▶ _Task description_
Among the entries below, extract exactly the lines that run from the one with "else c.laneCount * ratePayload c.linkRate" through the one with "let m := free / ceilDiv e.maxSrcW 4096 - 2", both ends included.

▶ _Data_
----------------

/-- Demand of each link, kb/s (R246). -/
def PipeCfg.linkDemand (c : PipeCfg) : Nat := ceilDiv (c.pixclk * (if c.dsc then c.dscBpp else 3 * c.bpc)) 1000
/-- Capacity of each link, kb/s (R246). -/
def PipeCfg.linkCapacity (c : PipeCfg) : Nat :=
  if c.dsc && decide (c.linkRate ≤ 0x08) then ceilDiv (c.laneCount * ratePayload c.linkRate * 976) 1000
  else c.laneCount * ratePayload c.linkRate

/-- Line slots of an envelope (R188). -/
def Envelope.lineSlots (e : Envelope) : Nat :=
  ceilDiv e.maxSrcW 4096 * (ceilDiv (e.tapsV * max 256 e.maxRv) 256 + 2)

/-- LARGEST_RV for an envelope with `free` slots on the lane (R190). -/
def Envelope.largestRv (e : Envelope) (free : Nat) : Nat :=
  let m := free / ceilDiv e.maxSrcW 4096 - 2
  if m < e.tapsV then 0 else min 0x0800 (m * 256 / e.tapsV)

/-- Line slots admitted on a logical lane (R188). -/
def laneSlots (s : State) (k : Nat) : Nat :=
  (s.pipes.zipIdx.map fun x =>
    if x.1.lanes.contains k then ((slotsOf s x.2).map fun l => l.2.env.lineSlots).sum else 0).sum

/-! ### Device memory (R312, R313) -/

/-- Bf: fetch of one layer per frame, bytes (R312). -/
def Envelope.fetch (e : Envelope) (paired : Bool) : Nat :=
  let pp := b2n paired
  let fLine := ceilDiv e.maxSrcH e.decimate * (64 * ceilDiv (e.maxSrcW * e.maxBpp) 512 + 128 * (1 + pp))
  let fTile := (ceilDiv e.maxSrcW 64 + 1 + pp) * (ceilDiv e.maxSrcH 16 + 1) * (if e.compressed then 4104 else 128 * e.maxBpp)
  if bit e.kinds 0 then max fLine fTile else fLine

/-- Bytes of a pixel of each stored plane-0 line, and of all planes, of a camera data type (R287). -/
def dtBytes (dt : Nat) : Nat × Nat := if dt = 0x24 then (4, 4) else if dt = 0x1F then (2, 4) else (2, 2)
/-- Stored line bytes (R287). -/
def CamDecl.lineBytes (d : CamDecl) : Nat := (dtBytes d.dt).2 * d.width
/-- Pitch of a pixel slot (R287). -/
def CamDecl.pitch (d : CamDecl) : Nat := 64 * ceilDiv ((dtBytes d.dt).1 * d.width) 64
/-- Bytes of a pixel slot (R287). -/
def CamDecl.slotBytes (d : CamDecl) : Nat := d.pitch * d.height * (if d.dt = 0x1F then 2 else 1)
/-- Stride of a pixel slot (R287). -/
def CamDecl.stride (d : CamDecl) : Nat := 4096 * ceilDiv d.slotBytes 4096
/-- R: slots reserved for the recording encoder (R288). -/
def CamDecl.recSlots (d : CamDecl) : Nat := (1000000000 + d.framePeriod / 2) / d.framePeriod
/-- Bytes before the pixel slots of a ring (R287). -/
def ringHeader (slots : Nat) : Nat := 4096 * ceilDiv (64 * slots) 4096 + 4096 * slots
/-- Granules of a ring of a number of slots, one copy (R287). -/
def CamDecl.ringGranules (d : CamDecl) (slots : Nat) : Nat := ceilDiv (ringHeader slots + slots * d.stride) 61440
/-- SLOTS admitted for a stream with a private ring (R288). -/
def Camera.slotsAdmitted (c : Camera) : Nat :=
  max c.slotsAsked (4 + if c.recorded then c.decl.recSlots else 0)

/-- ceil(bytes × r_c / 1,000): kB/s at the policed rate (R313). -/
def CamDecl.policed (d : CamDecl) (bytes : Nat) : Nat := ceilDiv (bytes * 8000000000) (7 * d.framePeriod * 1000)

/-- Ingest term of a stream (Table 10-3). -/
def Camera.ingest (c : Camera) : Nat :=
  if c.handles.isEmpty then (if c.decl.twin then 2 else 1) * c.decl.policed (c.decl.slotBytes + 4160)
  else c.decl.policed c.decl.slotBytes

/-- Frame bytes of a write-back format: every one stores 4 bytes a pixel (R213). -/
def wbFrameBytes (c : PipeCfg) : Nat := 4 * c.hActive * c.vActive

/-- Layer fetch terms (R312). -/
def fetchKbs (s : State) : Nat :=
  ((heldPipes s).map fun x => ((slotsOf s x.1).map fun l => x.2.1.atFrameRate x.2.2 (l.2.env.fetch (x.2.2.links == 2)) 1000).sum).sum

/-- Write-back terms (Table 10-3). -/
def wbKbs (s : State) : Nat :=
  ((heldPipes s).map fun x => match x.2.1.wbHeld with
    | some w => x.2.1.atFrameRate x.2.2 (wbFrameBytes x.2.2) (1000 * w.rateDiv)
    | none => 0).sum

/-- Display class, kB/s (R314). -/
def displayKbs (s : State) : Nat := fetchKbs s + ((heldCams s).map fun c => c.2.ingest).sum + wbKbs s

/-- Source read of a recording stream, kB/s (Table 10-3). -/
def sourceKbs (s : State) (r : RecStream) : Nat :=
  if r.kind = 0 then (s.cam r.source).decl.policed (s.cam r.source).decl.slotBytes
  else
    let p := s.pipe r.source
    match p.admitted, p.wbHeld with
    | some c, some w => p.atFrameRate c (wbFrameBytes c) (1000 * w.rateDiv)
    | _, _ => 0

/-- Recording terms: source reads and bitstreams (Table 10-3). -/
def recordKbs (s : State) : Nat :=
  ((heldStreams s).map fun x => sourceKbs s x.2 + ceilDiv (2 * x.2.br) 8000).sum

/-- Cost of a 2D reservation, kB/s (R348). -/
def Engine.cost (e : Engine) : Nat := ceilDiv (e.rate * (e.burst + 64)) e.burst

/-- 2D terms. -/
def twoDKbs (s : State) : Nat := (s.engines.map fun e => if e.rate = 0 then 0 else e.cost).sum
/-- Check-value terms. -/
def cvKbs (s : State) : Nat := (s.cv.map (·.rate)).sum

/-- Device-memory demand, kB/s (R313). -/
def memoryKbs (s : State) : Nat := displayKbs s + recordKbs s + twoDKbs s + cvKbs s + 10000000

/-- Basin traffic, kB/s (R311). -/
def basinKbs (s : State) : Nat := ((heldPipes s).map fun x => x.2.1.atFrameRate x.2.2 (12 * x.2.2.frameSize) 1000).sum

/-- Admitted pound quotas, cells (R316). -/
def poundCells (s : State) : Nat :=
  ((heldCams s).map fun c => 4 * ceilDiv c.2.decl.lineBytes 256).sum + 256 * (heldStreams s).length +
    16 * (s.cv.filter fun c => c.rate != 0).length

/-! ### Encoders (R317) -/

/-- Pixel rate of a recording stream, kpixel/s (R317). -/
def pixelRate (s : State) (r : RecStream) : Nat :=
  if r.kind = 0 then (s.cam r.source).decl.policed ((s.cam r.source).decl.width * (s.cam r.source).decl.height)
  else
    let p := s.pipe r.source
    match p.admitted, p.wbHeld with
    | some c, some w => p.atFrameRate c (c.hActive * c.vActive) (1000 * w.rateDiv)
    | _, _ => 0

/-- Streams in the order of placement: number, pixel rate (R317). -/
def encoderOrder (s : State) : List (Nat × Nat) :=
  let key := fun (r : RecStream) => if r.kind = 0 then r.source else 16 + r.source
  (((heldStreams s).map fun x => (x.1, pixelRate s x.2, key x.2)).inOrder fun a b =>
    decide (b.2.1 < a.2.1) || (decide (a.2.1 = b.2.1) && decide (a.2.2 ≤ b.2.2))).map fun x => (x.1, x.2.1)

/-- An encoder is out of service (R558). -/
def encoderOut (s : State) (e : Nat) : Bool := s.faults.encoderBad.getD e false

/-- Placement: each stream to the encoder with the lower load, encoder 0 on a tie: (stream, encoder) and the loads; with one
encoder out of service the other takes every stream (R317, R558). -/
def placeEncoders (s : State) : List (Nat × Nat) × Nat × Nat :=
  (encoderOrder s).foldl (fun acc x =>
    let (l, a, b) := acc
    if (a ≤ b && !encoderOut s 0) || encoderOut s 1 then (l ++ [(x.1, 0)], a + x.2, b) else (l ++ [(x.1, 1)], a, b + x.2)) ([], 0, 0)

/-! ### Power (R320) -/

/-- Base term in mW (Table 10-7, R307). -/
def basePower (tD : Int) : Nat := (9600 + f64Mul 6400 (f64Pow 2 (f64Div ((tD : Rat) - 125) 20))).ceil.toNat

/-- Layer-pixels per second (Table 10-7). -/
def layerPixels (s : State) : Nat :=
  ((heldPipes s).map fun x => x.2.1.atFrameRate x.2.2 (x.2.2.hActive * x.2.2.vActive) 1 * (slotsOf s x.1).length).sum

/-- Transmitter power of a pipe's links, mW (Table 10-7). -/
def linkPower (c : PipeCfg) : Nat :=
  c.links * (if c.isDp then
      c.laneCount * (if c.linkRate = 0x08 then 95 else if c.linkRate = 0x09 then 120 else 70) + (if c.dsc then 150 else 0)
    else if c.linkRate ≤ 0x12 then 350 else 500)

/-- Receiver power of a stream, mW (Table 10-7). -/
def receiverPower (i : Nat) (d : CamDecl) : Nat :=
  if i < 8 then (if d.gear ≤ 0x12 then 400 else 550) else 40 * d.phyLanes

/-- Module input power, mW (R320). -/
def powerMw (s : State) : Nat :=
  let enc := (placeEncoders s).1
  let terms :=
    [ basePower s.ledger.tD,
      450 * ((heldPipes s).map fun x => x.2.2.lanesNeeded).sum,
      ceilDiv (layerPixels s * 25) 1000000000,
      ceilDiv (memoryKbs s * 15) 1000000,
      ceilDiv (basinKbs s * 2) 1000000,
      ((heldPipes s).map fun x => linkPower x.2.2).sum,
      ((heldCams s).map fun c => receiverPower c.1 c.2.decl).sum,
      700 * ([0, 1].filter fun e => enc.any fun x => x.2 == e).length,
      (if (heldStreams s).isEmpty && s.recording.programme.isNone then 0 else 1200),
      ceilDiv (twoDKbs s * 20) 1000000,
      ceilDiv (cvKbs s * 5) 1000000 ]
  ceilDiv (terms.sum * 109) 100

/-! ### The checks (R306) -/

/-- Demand and limit of one object of a check. -/
structure Term where
  /-- Limiting object. -/
  obj : Nat := 0xFFFF
  /-- Demand. -/
  demand : Nat := 0
  /-- Limit. -/
  limit : Nat := 0
  deriving DecidableEq, Repr, Inhabited

/-- Owner code of a private region (Table 10-5). -/
def RegionKind.owner : RegionKind → Nat
  | .camera i => i
  | .writeback p => 0x10 + p
  | .recording _ => 0x20
  | _ => 0xFFFF

/-- Lanes that can be assigned (R323). -/
def laneLimit (s : State) : Nat := min 8 (9 - (s.lanes.bad.filter (·)).length)

/-- A contract takes the place of the one of its pipe and slot (R300). -/
def putContract (l : List Contract) (c : Contract) : List Contract :=
  if l.any fun d => d.pipe == c.pipe && d.slot == c.slot then
    l.map fun d => if d.pipe == c.pipe && d.slot == c.slot then c else d
  else l ++ [c]

/-- Contracts whose costs are held: those in force, and those that wait for their lock (R301, R304). -/
def heldContracts (s : State) : List Contract :=
  (s.pipes.flatMap fun p => p.atLock.filterMap fun a => match a with
    | .contract _ c => if c.cls = 0 then none else some c
    | _ => none).foldl putContract s.contracts

/-- Latency terms of tows with a bound and of contracts, in µs (R319). -/
def latencyTerms (s : State) : List Term :=
  let tows := (heldPipes s).filterMap fun x =>
    match x.2.1.towHeld with
    | some t => if t.boundUs = 0 then none
      else
        let l := (s.layer t.slot).active
        some { obj := x.1 * 256 + t.slot, limit := t.boundUs
               demand := towLatency x.2.2 l (s.cam l.input).decl.linePeriod t.guardUs : Term }
    | none => none
  let contracts := (heldContracts s).filterMap fun c =>
    (s.pipe c.pipe).admitted.map fun cfg =>
      let l := (s.layer c.slot).active
      ({ obj := c.pipe * 256 + c.slot, limit := c.boundUs
         demand := contractLatency cfg l (s.cam l.input).decl.linePeriod } : Term)
  (tows ++ contracts).inOrder fun a b => decide (a.obj ≤ b.obj)

/-- Limit of device-memory traffic: 160,000,000 kB/s, less after the loss of one device or two (R314, R553). -/
def memoryLimit (s : State) : Nat :=
  if !s.ledger.deviceLost then 160000000 else if 2 ≤ (s.mem.lost.filter (·)).length then 80000000 else 120000000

----------------

▶ _Exercise response_
  else c.laneCount * ratePayload c.linkRate

/-- Line slots of an envelope (R188). -/
def Envelope.lineSlots (e : Envelope) : Nat :=
  ceilDiv e.maxSrcW 4096 * (ceilDiv (e.tapsV * max 256 e.maxRv) 256 + 2)

/-- LARGEST_RV for an envelope with `free` slots on the lane (R190). -/
def Envelope.largestRv (e : Envelope) (free : Nat) : Nat :=
  let m := free / ceilDiv e.maxSrcW 4096 - 2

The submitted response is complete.